Although ‘focus’ is now the fad of management, there are an increasing number of instances where the single-minded concentration on a single competence is backfiring.
Within the motor industry a good example is provided by Henlys which, for the moment at least, must be lamenting the decision to abandon its traditional role in vehicle distribution in order to dedicate its efforts exclusively towards bus manufacturing. This must be all the more galling in view of the strong conditions that leading vehicle distributors such as Inchcape, Pendragon and Reg Vardy have enjoyed in recent years.
At the time, the decision to vacate vehicle retailing seemed fairly compelling, with margins under threat and growing uncertainty concerning the impact on traditional dealerships of the new generation of ‘virtual’ car retailers. Moreover, others have felt the same and Henlys is not the only illustrious name to exit the sector in recent years. In similar manner, Lex Service saw a more promising future by being shorn of its vehicle retailing operations. However, whereas Lex remained solidly in the services camp andretained its UK bias by acquiring RAC, Henlys committed to a narrow manufacturing segment with a strong US base.
The widely varying outcomes of these two former distributors highlight the continuing gulf which exists between the motor industry’s manufacturing and services sectors and goes a long way towards explaining major vehicle producers’ (sometimes bungled) desire to move into services like finance, retailing and servicing.
With the Lexus brand almost invisible in Europe’s luxury car market, it comes as no surprise that Toyota is to implement a new distribution strategy which is expected to result in up to one third of the marque’s European dealers losing the franchise within the next 12 months.
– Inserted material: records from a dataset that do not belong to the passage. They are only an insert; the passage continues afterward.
-- ==== Sys2Proof/Word.lean ====
section
/-! DEFINITION. The widths of the core (00_scope.md R9, R13): 32-bit registers and addresses, 8-bit memory units,
16-bit two's-complement samples, and the 64-element block register (10_state.md R40). -/

namespace Sys2Proof

/-- A register of the REG window (R9): 32 bits. -/
abbrev Word := BitVec 32

/-- One unit of FRAME or POOL memory (20_memory.md R90). -/
abbrev Byte := BitVec 8

/-- One element of the block register, or a DC predictor: 16 bits, two's complement (R9). -/
abbrev Sample := BitVec 16

/-- An 8x8 block in natural order, index `8*row + col` (10_state.md R40). -/
abbrev Block := Vector Sample 64

end Sys2Proof
end

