-- ==== Sys2Proof/Machine/Entropy.lean ====
section
/-! DEFINITION. The EntropyCoder (43_entropy.md): symbols, DC and AC coding, ENTROPY_Y, ENTROPY_CB and ENTROPY_CR. -/

namespace Sys2Proof.Machine

/-- The channel contexts (R210). -/
inductive Channel where
  | y | cb | cr
  deriving DecidableEq, Repr

/-- `DCTAB(ch)`'s specification (R210). -/
def dcSpec : Channel → HuffSpec
  | .y => dcLumaSpec
  | .cb | .cr => dcChromaSpec

/-- `ACTAB(ch)`'s specification (R210). -/
def acSpec : Channel → HuffSpec
  | .y => acLumaSpec
  | .cb | .cr => acChromaSpec

/-- `PRED[ch]`. -/
def Preds.get (x : Preds) : Channel → Sample
  | .y => x.y
  | .cb => x.cb
  | .cr => x.cr

/-- Writing `PRED[ch]`. -/
def Preds.put (x : Preds) (v : Sample) : Channel → Preds
  | .y => { x with y := v }
  | .cb => { x with cb := v }
  | .cr => { x with cr := v }

/-- `mag(v)` (R211). -/
def mag (v : Int) : Nat := bitlen v.natAbs

/-- `VLI(v, m)` as a number whose low `m` bits are emitted (R214). -/
def vli (v : Int) (m : Nat) : Nat := if 0 ≤ v then v.toNat else ((v - 1) % ((2 ^ m : Nat) : Int)).toNat

/-- One EmitBits call: its value and its count. -/
structure BitItem where
  value : Nat
  count : Nat
  deriving DecidableEq, Repr

/-- `EmitCode` of a symbol (R221). -/
def codeItem (t : HuffSpec) (sym : Nat) : BitItem := ⟨(t.codeOf sym).code, (t.codeOf sym).len⟩

/-- The VLI bits of a value (R214). -/
def vliItem (v : Int) : BitItem := ⟨vli v (mag v), mag v⟩

/-- The EmitBits calls of a DC difference (R215). -/
def dcItems (t : HuffSpec) (diff : Int) : List BitItem := [codeItem t (mag diff), vliItem diff]

/-- The EmitBits calls of the AC coefficients in scan order, after `run` zeros (R216). -/
def acItems (t : HuffSpec) : Nat → List Int → List BitItem
  | run, [] => if 0 < run then [codeItem t 0x00] else []
  | run, v :: vs =>
    if v = 0 then acItems t (run + 1) vs
    else
      List.replicate (run / 16) (codeItem t 0xF0) ++
        codeItem t (run % 16 * 16 + mag v) :: vliItem v :: acItems t 0 vs

/-- The AC coefficients in scan order: `BLK[ZZ[k]]` for k = 1 to 63 (R216). -/
def acScan (b : Block) : List Int := (zigzag.toList.drop 1).map (blkAt b)

/-- `BLK[0] - PRED[ch]` (R215). -/
def dcDiff (b : Block) (p : Sample) : Int := blkAt b 0 - p.toInt

/-- Every EmitBits call of a block, in order (R215, R216). -/
def blockItems (ch : Channel) (b : Block) (p : Sample) : List BitItem :=
  dcItems (dcSpec ch) (dcDiff b p) ++ acItems (acSpec ch) 0 (acScan b)

/-- `nbits`: code and VLI bits passed to EmitBits (R228). -/
def itemBits (l : List BitItem) : Nat := (l.map BitItem.count).sum

/-- `Codable(ch)` (R227). -/
def codable (b : Block) (p : Sample) : Bool :=
  decide (mag (dcDiff b p) ≤ 11) && (List.range' 1 63).all fun k => decide (mag (blkAt b k) ≤ 10)

/-- A sequence of EmitBits calls. -/
def emitItems : List BitItem → State → Eff
  | [], s => .ok s
  | x :: xs, s => (emitBits x.value x.count s).bind (emitItems xs)

/-- The shared body as a unit step (R228, 46_encoder.md R319): the checks, the predictor, then the bits. -/
def entropyStep (ch : Channel) (s : State) : Eff :=
  needSession s
    (if codable s.blk (s.pred.get ch) then
      emitItems (blockItems ch s.blk (s.pred.get ch)) (s.setPreds (s.pred.put s.blk[0] ch))
    else .raised .invalidArgument s)

/-- The completion of an ENTROPY command (R228). -/
def entropyDone (ch : Channel) (nbits : Nat) (t : State) : State :=
  complete .p .ok (resNat nbits) (resNat t.sessSize) (zext16 (t.pred.get ch)) t

/-- The body of the three commands: `Entropy(ch)` (R228). -/
def entropyCommand (ch : Channel) (s : State) : Host.Outcome State Fault Refusal :=
  finish (entropyStep ch s) (entropyDone ch (itemBits (blockItems ch s.blk (s.pred.get ch))))

/-- ENTROPY_Y (R223). -/
def execEntropyY (s : State) : Host.Outcome State Fault Refusal := entropyCommand .y s

/-- ENTROPY_CB (R224). -/
def execEntropyCb (s : State) : Host.Outcome State Fault Refusal := entropyCommand .cb s

/-- ENTROPY_CR (R225). -/
def execEntropyCr (s : State) : Host.Outcome State Fault Refusal := entropyCommand .cr s

end Sys2Proof.Machine
end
The aim is to take advantage of the new block exemption rules by boosting representation among dealerships which already have experience in the luxury car sector. This means that, if all goes according to plan, Lexus models will be sold inshowrooms alongside the likes of BMW, Jaguar and Volvo to benefit from the halo effect that these marques generate, rather than being typically tagged on to a Toyota dealership as at present.
It will be interesting to monitor how this works out on two counts. First, it is certain that Lexus’s competitors will be less than keen to see their principal Japanese rival muscle in on their established dealer networks, even if this is allowable under the new block exemption regime. Will subtle pressure be applied to encourage retail ‘partners’ to eschew the Japanese brand?
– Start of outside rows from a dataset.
/-- The size law (44_bitstream.md R260) and the written-bytes law (10_state.md R53): a size is at most CAP, and every
byte below it has a value. -/
structure ContentInv (s : State) : Prop extends SessionInv s where
  sizeFits : ∀ i < s.cfg.n, (s.slot i).size ≤ s.cfg.cap
  written : ∀ i < s.cfg.n, ∀ o < (s.slot i).size, (s.pool.read (bufAddr s.cfg i + o)).isSome = true

/-- Port C waits only inside an ACQREAD with a nonzero timeout (10_state.md R47, 47_pool.md R343). -/
def WaitInv (s : State) : Prop :=
  s.waitActive = true →
    s.portC.status.busy = true ∧ decode .c s.portC.latchWord = .cmd .acqread ∧ opTimeout (s.args .c) ≠ 0

/-- What an address of POOL belongs to: the buffer of slot `i` (20_memory.md R93). -/
def inBuffer (k : Config) (i a : Nat) : Prop := bufAddr k i ≤ a ∧ a < bufAddr k i + k.cap

/-! ## The packed bit stream -/

/-- The whole bytes of a bit string, its first bit bit 7 of the first byte (20_memory.md R91). -/
def wholeBytes (bits : List Bool) : List Byte :=
  (List.range (bits.length / 8)).map fun k => byteOfBits ((bits.drop (8 * k)).take 8)

/-- The bits after the last whole byte. -/
def restBits (bits : List Bool) : List Bool := bits.drop (8 * (bits.length / 8))

/-- A 0x00 byte follows every 0xFF byte (44_bitstream.md R254). -/
def stuffed (l : List Byte) : List Byte := l.flatMap fun b => if b = 0xFF then [b, 0] else [b]

/-- The bits of a sequence of EmitBits calls. -/
def itemsBits (l : List BitItem) : List Bool := l.flatMap fun x => bitsOf x.value x.count

/-- The code of a symbol, bit by bit (43_entropy.md R221). -/
def codeBits (t : HuffSpec) (sym : Nat) : List Bool := bitsOf (t.codeOf sym).code (t.codeOf sym).len

/-- The VLI bits of a value: as many as its magnitude, a negative value one less in two's complement (43_entropy.md
R211, R214). -/
def vliBits (v : Int) : List Bool :=
  bitsOf (if 0 ≤ v then v.toNat else (v + 2 ^ Nat.size v.natAbs - 1).toNat) (Nat.size v.natAbs)

/-- The element of a block at scan position `k` (43_entropy.md R212). -/
def scanAt (b : Block) (k : Nat) : Int := blkAt b (zigzag.toList.getD k 0)

/-- The scan positions 1 to `k - 1` of nonzero elements, rising. -/
def nonzeroBelow (b : Block) (k : Nat) : List Nat := (List.range' 1 (k - 1)).filter fun j => scanAt b j ≠ 0

/-- How many zeros stand between position `k` and the nonzero AC element before it, or the DC. -/
def zerosBefore (b : Block) (k : Nat) : Nat := k - 1 - (nonzeroBelow b k).getLast?.getD 0

/-- The bits of the nonzero element at position `k`: a ZRL for every 16 zeros before it, the code of what is left of the
run with the magnitude, and the VLI (43_entropy.md R216). -/
def acBits (ch : Channel) (b : Block) (k : Nat) : List Bool :=
  (List.replicate (zerosBefore b k / 16) (codeBits (acSpec ch) 0xF0)).flatten ++
    codeBits (acSpec ch) (16 * (zerosBefore b k % 16) + Nat.size (scanAt b k).natAbs) ++ vliBits (scanAt b k)

/-- The bits of a block as 43_entropy.md R215 and R216 have them, read off the positions of its nonzero elements and not
off the coder's loop: the DC difference, each nonzero AC element in scan order, and EOB exactly when the last position
is zero. -/
def scanBits (ch : Channel) (b : Block) (p : Sample) : List Bool :=
  codeBits (dcSpec ch) (Nat.size (blkAt b 0 - p.toInt).natAbs) ++ vliBits (blkAt b 0 - p.toInt) ++
    (nonzeroBelow b 64).flatMap (acBits ch b) ++ if scanAt b 63 = 0 then codeBits (acSpec ch) 0x00 else []

/-- The ENTROPY command of a channel (43_entropy.md R223 to R225). -/
def entropyOf : Channel → Instr
  | .y => .entropyY
  | .cb => .entropyCb
  | .cr => .entropyCr

/-- The session slot's size is `k` and the session goes on with `bits` pending. -/
def sessionAt (s : State) (k : Nat) (bits : List Bool) : State :=
  { s with
    sess := { s.sess with acc := bits }
    slots := s.slots.modify s.sess.slot fun x => { x with size := k } }

/-- The state after AbortSession (44_bitstream.md R252): size 0, closed, no pending bits. -/
def sessionAborted (s : State) : State :=
  { s with
    sess := { s.sess with isOpen := false, acc := [] }
    slots := s.slots.modify s.sess.slot fun x => { x with size := 0 } }

/-- A session is open on a slot of the pool, with at most 7 pending bits (10_state.md R45) and a size of at most CAP
(44_bitstream.md R260). -/
def sessionReady (s : State) : Prop :=
  s.sess.isOpen = true ∧ s.sess.slot < s.cfg.n ∧ s.slots.length = s.cfg.n ∧ s.sess.acc.length ≤ 7 ∧
    s.sessSize ≤ s.cfg.cap

/-- A meaning that sends the bytes `out` to the sink: with room it ends in `done`, with those bytes stored from offset
`size` of the session slot on; without room it ends CapacityExceeded, the session aborted, and no byte outside the rest
of that slot's buffer stored (44_bitstream.md R251, R252). `s` is the state past the command's own updates. -/
def emitsBytes (r : Host.Outcome State Fault Refusal) (s done : State) (out : List Byte) : Prop :=
  (s.sessSize + out.length ≤ s.cfg.cap → ∃ t, r = .next t ∧ storedIn t done (sinkAddr s) out) ∧
  (s.cfg.cap < s.sessSize + out.length →
    ∃ t, r = .next t ∧
      sameButBytes t (complete .p .capacityExceeded 0 0 0 (sessionAborted s)) (sinkAddr s) (s.cfg.cap - s.sessSize))

/-! ## Frames -/

/-- The operands that ValidFrame accepts (40_extract.md R150). -/
def frameOperandsValid (a : Args) : Prop :=
  opFrame a ≠ 0 ∧ (1 ≤ opWidth a ∧ opWidth a ≤ 65535) ∧ (1 ≤ opHeight a ∧ opHeight a ≤ 65535) ∧
    opFrame a + opRawLen a ≤ 2 ^ 32 ∧ 2 ≤ opRawLen a / (opWidth a * opHeight a)

/-- The address of a byte of pixel `(row, col)` (40_extract.md R151). -/
def pixelByte (a : Args) (row col off : Nat) : Nat :=
  opFrame a + (row * opWidth a + col) * (opRawLen a / (opWidth a * opHeight a)) + off

/-- `LOFF` and `CBPAR` of 40_extract.md R152's table. -/
def pixelLayout : PixelOrder → Nat × Nat
  | .yuyv => (0, 0)
  | .uyvy => (1, 0)
  | .yvyu => (0, 1)
  | .vyuy => (1, 1)

/-- Every frame byte the operands name is readable (60_exceptions.md R396 H-5). -/
def frameGiven (s : State) : Prop :=
  ∀ a, opFrame (s.args .p) ≤ a → a < opFrame (s.args .p) + opRawLen (s.args .p) → frameReadable s a = true

/-! ## The transform -/

/-- Every sample is in -128..127 (40_extract.md R158). -/
def SampleRange (b : Block) : Prop := ∀ k < 64, -128 ≤ blkAt b k ∧ blkAt b k ≤ 127

/-- The bounds 42_quantizer.md R199 and 43_entropy.md R226 take from a conforming transform. -/
def CoefRange (b : Block) : Prop :=
  (-1025 ≤ blkAt b 0 ∧ blkAt b 0 ≤ 1017) ∧ ∀ k, 1 ≤ k → k < 64 → -1021 ≤ blkAt b k ∧ blkAt b k ≤ 1021

/-- A transform whose output on samples is within those bounds. -/
def FdctRange (f : Block → Block) : Prop := ∀ b, SampleRange b → CoefRange (f b)

/-- `F_exact[v][u]` (41_fdct.md R171). -/
noncomputable def exactDct (b : Block) (v u : Nat) : ℝ :=
  1 / 4 * (if u = 0 then 1 / Real.sqrt 2 else 1) * (if v = 0 then 1 / Real.sqrt 2 else 1) *
    ∑ y ∈ Finset.range 8, ∑ x ∈ Finset.range 8,
      (blkAt b (8 * y + x) : ℝ) * Real.cos ((2 * x + 1) * u * Real.pi / 16) * Real.cos ((2 * y + 1) * v * Real.pi / 16)

/-- Requirement 3 of 41_fdct.md R170 on FDCT_IMPL. Requirements 1 and 2 are its type. -/
def FdctConforms (f : Block → Block) : Prop :=
  ∀ b, SampleRange b → ∀ v < 8, ∀ u < 8, |(blkAt (f b) (8 * v + u) : ℝ) - exactDct b v u| ≤ 1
Secondly, why are Lexus sales so paltry in Europe - is it simply a question of distribution or are the blockbuster European luxury car brands so entrenched that there is no room for a Japanese upstart? Both questions are likely to be answered conclusively within the next couple of years.
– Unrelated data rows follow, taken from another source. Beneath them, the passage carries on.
/-- 10_state.md R32, 20_memory.md R99, R100: an ARG write replaces that register; a write to any other offset that is
not a CMD is ignored; a read changes nothing but what it returned. -/
def Obligations.WritesReachOnlyCmdAndArg : Prop :=
  ∀ (s : State) (w : Word),
    (∀ k : Fin 5, regWrite .w32 (BitVec.ofNat 12 (0x004 + 4 * k)) w s =
      { s with portP := { s.portP with arg := s.portP.arg.set k w } }) ∧
    (∀ k : Fin 5, regWrite .w32 (BitVec.ofNat 12 (0x044 + 4 * k)) w s =
      { s with portC := { s.portC with arg := s.portC.arg.set k w } }) ∧
    (∀ off : BitVec 12, off.toNat % 4 = 0 → 0x014 < off.toNat → (off.toNat < 0x040 ∨ 0x054 < off.toNat) →
      regWrite .w32 off w s = s) ∧
    (∀ off : BitVec 12, off.toNat % 4 = 0 → ∃ v, regRead .w32 off s = { s with readData := v })

/-- 10_state.md R31, R32, R35, R38, R39, R43, 20_memory.md R100: what every register reads as, bit field by bit field,
and that reserved offsets read 0. -/
def Obligations.RegistersReadByFields : Prop :=
  ∀ (s : State),
    (∀ q : Port, ∀ v, v = (regRead .w32 (BitVec.ofNat 12 (portBase q + 0x18)) s).readData →
      v.getLsbD 0 = (s.port q).status.busy ∧ v.getLsbD 1 = (s.port q).status.done ∧ v.extractLsb' 2 6 = 0 ∧
        v.extractLsb' 8 8 = (s.port q).status.code.number ∧ v.extractLsb' 16 8 = (s.port q).status.lastOp ∧
        v.extractLsb' 24 8 = 0) ∧
    (∀ q : Port, (regRead .w32 (BitVec.ofNat 12 (portBase q)) s).readData = (s.port q).cmd) ∧
    (∀ (q : Port) (k : Fin 5),
      (regRead .w32 (BitVec.ofNat 12 (portBase q + 0x04 + 4 * k)) s).readData = (s.port q).arg[k]) ∧
    (∀ (q : Port) (k : Fin 3),
      (regRead .w32 (BitVec.ofNat 12 (portBase q + 0x1C + 4 * k)) s).readData = (s.port q).res[k]) ∧
    (∀ v, v = (regRead .w32 0x08C s).readData →
      v.getLsbD 0 = s.err.protocol ∧ v.getLsbD 1 = s.err.doubleRelease ∧ v.getLsbD 2 = s.err.foreignBuffer ∧
        v.getLsbD 3 = s.err.ownership ∧ v.getLsbD 4 = s.err.cmdWhileBusy ∧ v.getLsbD 5 = s.err.illegalCmd ∧
        v.getLsbD 6 = s.err.badAccess ∧ v.extractLsb' 7 25 = 0) ∧
    (regRead .w32 0x080 s).readData = BitVec.ofNat 32 s.cfg.n ∧
    (regRead .w32 0x084 s).readData = BitVec.ofNat 32 s.cfg.cap ∧
    (regRead .w32 0x088 s).readData = BitVec.ofNat 32 s.cfg.poolBase ∧
    (regRead .w32 0x090 s).readData = BitVec.ofNat 32 s.freeQ.length ∧
    (regRead .w32 0x094 s).readData = BitVec.ofNat 32 s.filledQ.length ∧
    (s.sess.isOpen = false → (regRead .w32 0x098 s).readData = 0) ∧
    (s.sess.isOpen = true → ∀ v, v = (regRead .w32 0x098 s).readData →
      v.getLsbD 0 = true ∧ v.extractLsb' 1 7 = 0 ∧ v.extractLsb' 8 6 = BitVec.ofNat 6 s.sess.slot ∧
        v.extractLsb' 14 2 = 0 ∧ v.extractLsb' 16 3 = BitVec.ofNat 3 s.sess.acc.length ∧ v.extractLsb' 19 13 = 0) ∧
    (∀ i, i < 64 → i < s.cfg.n →
      ∀ v, v = (regRead .w32 (BitVec.ofNat 12 (0x100 + 4 * i)) s).readData →
      v.extractLsb' 0 2 = (s.slot i).state.number ∧ v.extractLsb' 2 2 = (s.slot i).loc.number ∧
        v.extractLsb' 4 28 = 0 ∧
        (regRead .w32 (BitVec.ofNat 12 (0x200 + 4 * i)) s).readData = BitVec.ofNat 32 (s.slot i).size) ∧
    (∀ i, i < 64 → s.cfg.n ≤ i →
      (regRead .w32 (BitVec.ofNat 12 (0x100 + 4 * i)) s).readData = 0 ∧
        (regRead .w32 (BitVec.ofNat 12 (0x200 + 4 * i)) s).readData = 0) ∧
    (∀ off : BitVec 12, off.toNat % 4 = 0 →
      (0x028 ≤ off.toNat ∧ off.toNat < 0x040 ∨ 0x068 ≤ off.toNat ∧ off.toNat < 0x080 ∨
        0x09C ≤ off.toNat ∧ off.toNat < 0x100 ∨ 0x300 ≤ off.toNat) →
      (regRead .w32 off s).readData = 0)

/-- 10_state.md R32: an ARG write does not change what a running command does; the two commute. -/
def Obligations.ArgWritesDoNotReachARunningCommand : Prop :=
  ∀ (i : Instr) (s : State) (q : Port) (k : Fin 5) (w : Word),
    exec i (writeArg q k w s) = Outcome.mapNext (writeArg q k w) (exec i s)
The expectation that revised block exemption regulations would lead quickly to the widespread appointment of independent service and repair operations as part of vehicle manufacturers’ franchised networks is not being fulfilled. Various theories are being advanced for this delay, two of the most plausible being the sluggish speed with which vehicle manufacturers are establishing and issuing new dealer contracts, while the other is that many independent garages are being frightened off by the demanding standards that they would have to meet in order to satisfy requirements.
Whatever, the fact remains that the establishment of an extensive network of service-only outlets is far from certain. As with so much else, when it comes to second-guessing the impact of new rules on the established order, theory may differ markedly from reality. The truth is that no-one can be sure of what the landscape will look like when the dust settles.